* Task to carry out: From the listing below, copy each line that contains the word "none".

* Source records:
@[simp] theorem Strand.amaxOver_place (x : Strand) (l : List Ex) (b : Bool) : (x.amaxOver l b).place = x.place := by unfold Strand.amaxOver; split <;> rfl
@[simp] theorem Strand.amaxOver_part (x : Strand) (l : List Ex) (b : Bool) : (x.amaxOver l b).part = x.part := by unfold Strand.amaxOver; split <;> rfl
@[simp] theorem Strand.amaxOver_launch (x : Strand) (l : List Ex) (b : Bool) : (x.amaxOver l b).launch = x.launch := by unfold Strand.amaxOver; split <;> rfl
@[simp] theorem Strand.amaxOver_flat (x : Strand) (l : List Ex) (b : Bool) : (x.amaxOver l b).flat = x.flat := by unfold Strand.amaxOver; split <;> rfl
@[simp] theorem Strand.amaxOver_run (x : Strand) (l : List Ex) (b : Bool) : (x.amaxOver l b).run = x.run := by unfold Strand.amaxOver; split <;> rfl
@[simp] theorem Strand.amaxOver_saved (x : Strand) (l : List Ex) (b : Bool) : (x.amaxOver l b).saved = x.saved := by unfold Strand.amaxOver; split <;> rfl
@[simp] theorem Strand.amaxOver_due (x : Strand) (l : List Ex) (b : Bool) : (x.amaxOver l b).due = x.due := by unfold Strand.amaxOver; split <;> rfl
@[simp] theorem Strand.amaxOver_pc (x : Strand) (l : List Ex) (b : Bool) : (x.amaxOver l b).pc = x.pc := by unfold Strand.amaxOver; split <;> rfl
@[simp] theorem Strand.amaxOver_word (x : Strand) (l : List Ex) (b : Bool) : (x.amaxOver l b).word = x.word := by unfold Strand.amaxOver; split <;> rfl
@[simp] theorem Strand.amaxOver_sregs (x : Strand) (l : List Ex) (b : Bool) : (x.amaxOver l b).sregs = x.sregs := by unfold Strand.amaxOver; split <;> rfl
@[simp] theorem Strand.amaxOver_purses (x : Strand) (l : List Ex) (b : Bool) : (x.amaxOver l b).purses = x.purses := by unfold Strand.amaxOver; split <;> rfl
@[simp] theorem Strand.amaxOver_masks (x : Strand) (l : List Ex) (b : Bool) : (x.amaxOver l b).masks = x.masks := by unfold Strand.amaxOver; split <;> rfl
@[simp] theorem Strand.amaxOver_st (x : Strand) (l : List Ex) (b : Bool) : (x.amaxOver l b).st = x.st := by unfold Strand.amaxOver; split <;> rfl
@[simp] theorem Strand.amaxOver_lvid (x : Strand) (l : List Ex) (b : Bool) : (x.amaxOver l b).lvid = x.lvid := by unfold Strand.amaxOver; split <;> rfl
@[simp] theorem Strand.amaxOver_lvcnt (x : Strand) (l : List Ex) (b : Bool) : (x.amaxOver l b).lvcnt = x.lvcnt := by unfold Strand.amaxOver; split <;> rfl
@[simp] theorem Strand.amaxOver_armed (x : Strand) (l : List Ex) (b : Bool) : (x.amaxOver l b).armed = x.armed := by unfold Strand.amaxOver; split <;> rfl
@[simp] theorem Strand.amaxOver_residue (x : Strand) (l : List Ex) (b : Bool) : (x.amaxOver l b).residue = x.residue := by unfold Strand.amaxOver; split <;> rfl
@[simp] theorem Strand.amaxOver_outer (x : Strand) (l : List Ex) (b : Bool) : (x.amaxOver l b).outer = x.outer := by unfold Strand.amaxOver; split <;> rfl
@[simp] theorem Strand.amaxOver_links (x : Strand) (l : List Ex) (b : Bool) : (x.amaxOver l b).links = x.links := by unfold Strand.amaxOver; split <;> rfl
@[simp] theorem Strand.amaxOver_arrivals (x : Strand) (l : List Ex) (b : Bool) : (x.amaxOver l b).arrivals = x.arrivals := by unfold Strand.amaxOver; split <;> rfl
@[simp] theorem Strand.amaxOver_barHeld (x : Strand) (l : List Ex) (b : Bool) : (x.amaxOver l b).barHeld = x.barHeld := by unfold Strand.amaxOver; split <;> rfl
@[simp] theorem Strand.amaxOver_ordHeld (x : Strand) (l : List Ex) (b : Bool) : (x.amaxOver l b).ordHeld = x.ordHeld := by unfold Strand.amaxOver; split <;> rfl
@[simp] theorem Strand.amaxOver_trapPolicy (x : Strand) (l : List Ex) (b : Bool) : (x.amaxOver l b).trapPolicy = x.trapPolicy := by unfold Strand.amaxOver; split <;> rfl
@[simp] theorem Strand.amaxOver_clean (x : Strand) (l : List Ex) (b : Bool) : (x.amaxOver l b).clean = x.clean := by unfold Strand.amaxOver; split <;> rfl
@[simp] theorem Strand.amaxOver_segs (x : Strand) (l : List Ex) (b : Bool) : (x.amaxOver l b).segs = x.segs := by unfold Strand.amaxOver; split <;> rfl
@[simp] theorem Strand.amaxOver_reserve (x : Strand) (l : List Ex) (b : Bool) : (x.amaxOver l b).reserve = x.reserve := by unfold Strand.amaxOver; split <;> rfl
@[simp] theorem Strand.amaxOver_borrowed (x : Strand) (l : List Ex) (b : Bool) : (x.amaxOver l b).borrowed = x.borrowed := by unfold Strand.amaxOver; split <;> rfl
@[simp] theorem Strand.amaxOver_prepLanes (x : Strand) (l : List Ex) (b : Bool) : (x.amaxOver l b).prepLanes = x.prepLanes := by unfold Strand.amaxOver; split <;> rfl
@[simp] theorem Strand.amaxOver_prepSegs (x : Strand) (l : List Ex) (b : Bool) : (x.amaxOver l b).prepSegs = x.prepSegs := by unfold Strand.amaxOver; split <;> rfl

@[simp] theorem Strand.endRestart_place (x : Strand) (b : Bool) : (x.endRestart b).place = x.place := by unfold Strand.endRestart; split <;> rfl
@[simp] theorem Strand.endRestart_part (x : Strand) (b : Bool) : (x.endRestart b).part = x.part := by unfold Strand.endRestart; split <;> rfl
@[simp] theorem Strand.endRestart_launch (x : Strand) (b : Bool) : (x.endRestart b).launch = x.launch := by unfold Strand.endRestart; split <;> rfl
@[simp] theorem Strand.endRestart_flat (x : Strand) (b : Bool) : (x.endRestart b).flat = x.flat := by unfold Strand.endRestart; split <;> rfl
@[simp] theorem Strand.endRestart_run (x : Strand) (b : Bool) : (x.endRestart b).run = x.run := by unfold Strand.endRestart; split <;> rfl
@[simp] theorem Strand.endRestart_saved (x : Strand) (b : Bool) : (x.endRestart b).saved = x.saved := by unfold Strand.endRestart; split <;> rfl
@[simp] theorem Strand.endRestart_due (x : Strand) (b : Bool) : (x.endRestart b).due = x.due := by unfold Strand.endRestart; split <;> rfl
@[simp] theorem Strand.endRestart_pc (x : Strand) (b : Bool) : (x.endRestart b).pc = x.pc := by unfold Strand.endRestart; split <;> rfl
@[simp] theorem Strand.endRestart_word (x : Strand) (b : Bool) : (x.endRestart b).word = x.word := by unfold Strand.endRestart; split <;> rfl
@[simp] theorem Strand.endRestart_sregs (x : Strand) (b : Bool) : (x.endRestart b).sregs = x.sregs := by unfold Strand.endRestart; split <;> rfl
@[simp] theorem Strand.endRestart_purses (x : Strand) (b : Bool) : (x.endRestart b).purses = x.purses := by unfold Strand.endRestart; split <;> rfl
@[simp] theorem Strand.endRestart_masks (x : Strand) (b : Bool) : (x.endRestart b).masks = x.masks := by unfold Strand.endRestart; split <;> rfl
@[simp] theorem Strand.endRestart_st (x : Strand) (b : Bool) : (x.endRestart b).st = x.st := by unfold Strand.endRestart; split <;> rfl
@[simp] theorem Strand.endRestart_lvid (x : Strand) (b : Bool) : (x.endRestart b).lvid = x.lvid := by unfold Strand.endRestart; split <;> rfl
@[simp] theorem Strand.endRestart_lvcnt (x : Strand) (b : Bool) : (x.endRestart b).lvcnt = x.lvcnt := by unfold Strand.endRestart; split <;> rfl
@[simp] theorem Strand.endRestart_armed (x : Strand) (b : Bool) : (x.endRestart b).armed = x.armed := by unfold Strand.endRestart; split <;> rfl
@[simp] theorem Strand.endRestart_outer (x : Strand) (b : Bool) : (x.endRestart b).outer = x.outer := by unfold Strand.endRestart; split <;> rfl
@[simp] theorem Strand.endRestart_links (x : Strand) (b : Bool) : (x.endRestart b).links = x.links := by unfold Strand.endRestart; split <;> rfl
@[simp] theorem Strand.endRestart_arrivals (x : Strand) (b : Bool) : (x.endRestart b).arrivals = x.arrivals := by unfold Strand.endRestart; split <;> rfl
@[simp] theorem Strand.endRestart_barHeld (x : Strand) (b : Bool) : (x.endRestart b).barHeld = x.barHeld := by unfold Strand.endRestart; split <;> rfl
@[simp] theorem Strand.endRestart_ordHeld (x : Strand) (b : Bool) : (x.endRestart b).ordHeld = x.ordHeld := by unfold Strand.endRestart; split <;> rfl
@[simp] theorem Strand.endRestart_trapPolicy (x : Strand) (b : Bool) : (x.endRestart b).trapPolicy = x.trapPolicy := by unfold Strand.endRestart; split <;> rfl
@[simp] theorem Strand.endRestart_clean (x : Strand) (b : Bool) : (x.endRestart b).clean = x.clean := by unfold Strand.endRestart; split <;> rfl
@[simp] theorem Strand.endRestart_segs (x : Strand) (b : Bool) : (x.endRestart b).segs = x.segs := by unfold Strand.endRestart; split <;> rfl
@[simp] theorem Strand.endRestart_reserve (x : Strand) (b : Bool) : (x.endRestart b).reserve = x.reserve := by unfold Strand.endRestart; split <;> rfl
@[simp] theorem Strand.endRestart_borrowed (x : Strand) (b : Bool) : (x.endRestart b).borrowed = x.borrowed := by unfold Strand.endRestart; split <;> rfl
@[simp] theorem Strand.endRestart_prepLanes (x : Strand) (b : Bool) : (x.endRestart b).prepLanes = x.prepLanes := by unfold Strand.endRestart; split <;> rfl
@[simp] theorem Strand.endRestart_prepSegs (x : Strand) (b : Bool) : (x.endRestart b).prepSegs = x.prepSegs := by unfold Strand.endRestart; split <;> rfl

@[simp] theorem Strand.enter_place (x : Strand) (b : Bool) (w : Word) (t : Trap) : (x.enter b w t).place = x.place := rfl
@[simp] theorem Strand.enter_part (x : Strand) (b : Bool) (w : Word) (t : Trap) : (x.enter b w t).part = x.part := rfl
@[simp] theorem Strand.enter_launch (x : Strand) (b : Bool) (w : Word) (t : Trap) : (x.enter b w t).launch = x.launch := rfl
@[simp] theorem Strand.enter_flat (x : Strand) (b : Bool) (w : Word) (t : Trap) : (x.enter b w t).flat = x.flat := rfl
@[simp] theorem Strand.enter_run (x : Strand) (b : Bool) (w : Word) (t : Trap) : (x.enter b w t).run = x.run := rfl
@[simp] theorem Strand.enter_saved (x : Strand) (b : Bool) (w : Word) (t : Trap) : (x.enter b w t).saved = x.saved := rfl
@[simp] theorem Strand.enter_due (x : Strand) (b : Bool) (w : Word) (t : Trap) : (x.enter b w t).due = x.due := rfl
@[simp] theorem Strand.enter_pc (x : Strand) (b : Bool) (w : Word) (t : Trap) : (x.enter b w t).pc = x.ctl.tvec.val.setWidth 52 := rfl
@[simp] theorem Strand.enter_word (x : Strand) (b : Bool) (w : Word) (t : Trap) : (x.enter b w t).word = x.word := rfl
@[simp] theorem Strand.enter_sregs (x : Strand) (b : Bool) (w : Word) (t : Trap) : (x.enter b w t).sregs = x.sregs := rfl
@[simp] theorem Strand.enter_purses (x : Strand) (b : Bool) (w : Word) (t : Trap) : (x.enter b w t).purses = x.purses := rfl
@[simp] theorem Strand.enter_masks (x : Strand) (b : Bool) (w : Word) (t : Trap) : (x.enter b w t).masks = x.masks := rfl
@[simp] theorem Strand.enter_ctl (x : Strand) (b : Bool) (w : Word) (t : Trap) : (x.enter b w t).ctl = x.ctl.trapRegs w (causeWord t 0 false b) t := rfl
@[simp] theorem Strand.enter_st (x : Strand) (b : Bool) (w : Word) (t : Trap) : (x.enter b w t).st = { x.st with tr := true, tarn := false } := rfl
@[simp] theorem Strand.enter_lvid (x : Strand) (b : Bool) (w : Word) (t : Trap) : (x.enter b w t).lvid = x.lvid := rfl
@[simp] theorem Strand.enter_lvcnt (x : Strand) (b : Bool) (w : Word) (t : Trap) : (x.enter b w t).lvcnt = x.lvcnt := rfl
@[simp] theorem Strand.enter_armed (x : Strand) (b : Bool) (w : Word) (t : Trap) : (x.enter b w t).armed = none := rfl
@[simp] theorem Strand.enter_residue (x : Strand) (b : Bool) (w : Word) (t : Trap) : (x.enter b w t).residue = none := rfl
@[simp] theorem Strand.enter_outer (x : Strand) (b : Bool) (w : Word) (t : Trap) : (x.enter b w t).outer = x.stopResidue t := rfl
@[simp] theorem Strand.enter_links (x : Strand) (b : Bool) (w : Word) (t : Trap) : (x.enter b w t).links = x.links := rfl
@[simp] theorem Strand.enter_arrivals (x : Strand) (b : Bool) (w : Word) (t : Trap) : (x.enter b w t).arrivals = x.arrivals := rfl
@[simp] theorem Strand.enter_barHeld (x : Strand) (b : Bool) (w : Word) (t : Trap) : (x.enter b w t).barHeld = x.barHeld := rfl
@[simp] theorem Strand.enter_ordHeld (x : Strand) (b : Bool) (w : Word) (t : Trap) : (x.enter b w t).ordHeld = x.ordHeld := rfl
@[simp] theorem Strand.enter_trapPolicy (x : Strand) (b : Bool) (w : Word) (t : Trap) : (x.enter b w t).trapPolicy = x.trapPolicy := rfl
@[simp] theorem Strand.enter_clean (x : Strand) (b : Bool) (w : Word) (t : Trap) : (x.enter b w t).clean = x.clean := rfl
@[simp] theorem Strand.enter_segs (x : Strand) (b : Bool) (w : Word) (t : Trap) : (x.enter b w t).segs = x.segs := rfl
@[simp] theorem Strand.enter_reserve (x : Strand) (b : Bool) (w : Word) (t : Trap) : (x.enter b w t).reserve = x.reserve := rfl
@[simp] theorem Strand.enter_borrowed (x : Strand) (b : Bool) (w : Word) (t : Trap) : (x.enter b w t).borrowed = x.borrowed := rfl
@[simp] theorem Strand.enter_prepLanes (x : Strand) (b : Bool) (w : Word) (t : Trap) : (x.enter b w t).prepLanes = x.prepLanes := rfl
@[simp] theorem Strand.enter_prepSegs (x : Strand) (b : Bool) (w : Word) (t : Trap) : (x.enter b w t).prepSegs = x.prepSegs := rfl
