theorem Encoding.vlens : ∀ d a ca, Encoding.Statement (.vlens d a ca) := by
  intro d a ca h w e
  obtain rfl := Option.some.inj e
  change (true : Bool) = true at h
  rw [decodeWord_29 _ (congrArg BitVec.toNat (packV_fields _ _ _ _ _ _ _ _).1)]
  simp_all [decode29, packV_fields, checked]

theorem Encoding.vadds : ∀ d a b ca mk, Encoding.Statement (.vadds d a b ca mk) := by
  intro d a b ca mk h w e
  obtain rfl := Option.some.inj e
  change (true : Bool) = true at h
  rw [decodeWord_2A _ (congrArg BitVec.toNat (packV_fields _ _ _ _ _ _ _ _).1)]
  simp_all [decode2A, packV_fields, checked]

theorem Encoding.vmuls : ∀ d a b ca mk, Encoding.Statement (.vmuls d a b ca mk) := by
  intro d a b ca mk h w e
  obtain rfl := Option.some.inj e
  change (true : Bool) = true at h
  rw [decodeWord_2A _ (congrArg BitVec.toNat (packV_fields _ _ _ _ _ _ _ _).1)]
  simp_all [decode2A, packV_fields, checked]

theorem Encoding.vshls : ∀ d a b ca mk, Encoding.Statement (.vshls d a b ca mk) := by
  intro d a b ca mk h w e
  obtain rfl := Option.some.inj e
  change (true : Bool) = true at h
  rw [decodeWord_2A _ (congrArg BitVec.toNat (packV_fields _ _ _ _ _ _ _ _).1)]
  simp_all [decode2A, packV_fields, checked]

theorem Encoding.vshrs : ∀ d a b ca mk, Encoding.Statement (.vshrs d a b ca mk) := by
  intro d a b ca mk h w e
  obtain rfl := Option.some.inj e
  change (true : Bool) = true at h
  rw [decodeWord_2A _ (congrArg BitVec.toNat (packV_fields _ _ _ _ _ _ _ _).1)]
  simp_all [decode2A, packV_fields, checked]

theorem Encoding.vands : ∀ d a b ca mk, Encoding.Statement (.vands d a b ca mk) := by
  intro d a b ca mk h w e
  obtain rfl := Option.some.inj e
  change (true : Bool) = true at h
  rw [decodeWord_2B _ (congrArg BitVec.toNat (packV_fields _ _ _ _ _ _ _ _).1)]
  simp_all [decode2B, packV_fields, checked]

theorem Encoding.vfmas : ∀ d a b ca mk, Encoding.Statement (.vfmas d a b ca mk) := by
  intro d a b ca mk h w e
  obtain rfl := Option.some.inj e
  change (true : Bool) = true at h
  rw [decodeWord_2B _ (congrArg BitVec.toNat (packV_fields _ _ _ _ _ _ _ _).1)]
  simp_all [decode2B, packV_fields, checked]

theorem Encoding.vmaxs : ∀ d a b ca mk, Encoding.Statement (.vmaxs d a b ca mk) := by
  intro d a b ca mk h w e
  obtain rfl := Option.some.inj e
  change (true : Bool) = true at h
  rw [decodeWord_2B _ (congrArg BitVec.toNat (packV_fields _ _ _ _ _ _ _ _).1)]
  simp_all [decode2B, packV_fields, checked]

theorem Encoding.vmins : ∀ d a b ca mk, Encoding.Statement (.vmins d a b ca mk) := by
  intro d a b ca mk h w e
  obtain rfl := Option.some.inj e
  change (true : Bool) = true at h
  rw [decodeWord_2B _ (congrArg BitVec.toNat (packV_fields _ _ _ _ _ _ _ _).1)]
  simp_all [decode2B, packV_fields, checked]

theorem Encoding.kand : ∀ d a b, Encoding.Statement (.kand d a b) := by
  intro d a b h w e
  obtain rfl := Option.some.inj e
  change (fieldLe d 15 && fieldLe a 15 && fieldLe b 15 : Bool) = true at h
  rw [decodeWord_2C _ (congrArg BitVec.toNat (packV_fields _ _ _ _ _ _ _ _).1)]
  simp_all [decode2C, packV_fields, checked]

theorem Encoding.kor : ∀ d a b, Encoding.Statement (.kor d a b) := by
  intro d a b h w e
  obtain rfl := Option.some.inj e
  change (fieldLe d 15 && fieldLe a 15 && fieldLe b 15 : Bool) = true at h
  rw [decodeWord_2C _ (congrArg BitVec.toNat (packV_fields _ _ _ _ _ _ _ _).1)]
  simp_all [decode2C, packV_fields, checked]

theorem Encoding.kxor : ∀ d a b, Encoding.Statement (.kxor d a b) := by
  intro d a b h w e
  obtain rfl := Option.some.inj e
  change (fieldLe d 15 && fieldLe a 15 && fieldLe b 15 : Bool) = true at h
  rw [decodeWord_2C _ (congrArg BitVec.toNat (packV_fields _ _ _ _ _ _ _ _).1)]
  simp_all [decode2C, packV_fields, checked]

theorem Encoding.kcnt : ∀ d a, Encoding.Statement (.kcnt d a) := by
  intro d a h w e
  obtain rfl := Option.some.inj e
  change (fieldLe a 15 : Bool) = true at h
  rw [decodeWord_2C _ (congrArg BitVec.toNat (packV_fields _ _ _ _ _ _ _ _).1)]
  simp_all [decode2C, packV_fields, checked]

theorem Encoding.knot : ∀ d a, Encoding.Statement (.knot d a) := by
  intro d a h w e
  obtain rfl := Option.some.inj e
  change (fieldLe d 15 && fieldLe a 15 : Bool) = true at h
  rw [decodeWord_2C _ (congrArg BitVec.toNat (packV_fields _ _ _ _ _ _ _ _).1)]
  simp_all [decode2C, packV_fields, checked]

theorem Encoding.kfirst : ∀ d a, Encoding.Statement (.kfirst d a) := by
  intro d a h w e
  obtain rfl := Option.some.inj e
  change (fieldLe a 15 : Bool) = true at h
  rw [decodeWord_2C _ (congrArg BitVec.toNat (packV_fields _ _ _ _ _ _ _ _).1)]
  simp_all [decode2C, packV_fields, checked]

theorem Encoding.setvl : ∀ d a b, Encoding.Statement (.setvl d a b) := by
  intro d a b h w e
  obtain rfl := Option.some.inj e
  change (true : Bool) = true at h
  rw [decodeWord_2D _ (congrArg BitVec.toNat (packV_fields _ _ _ _ _ _ _ _).1)]
  simp_all [decode2D, packV_fields, checked]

* Exercise output:
@[simp] theorem Strand.enter_armed (x : Strand) (b : Bool) (w : Word) (t : Trap) : (x.enter b w t).armed = none := rfl
@[simp] theorem Strand.enter_residue (x : Strand) (b : Bool) (w : Word) (t : Trap) : (x.enter b w t).residue = none := rfl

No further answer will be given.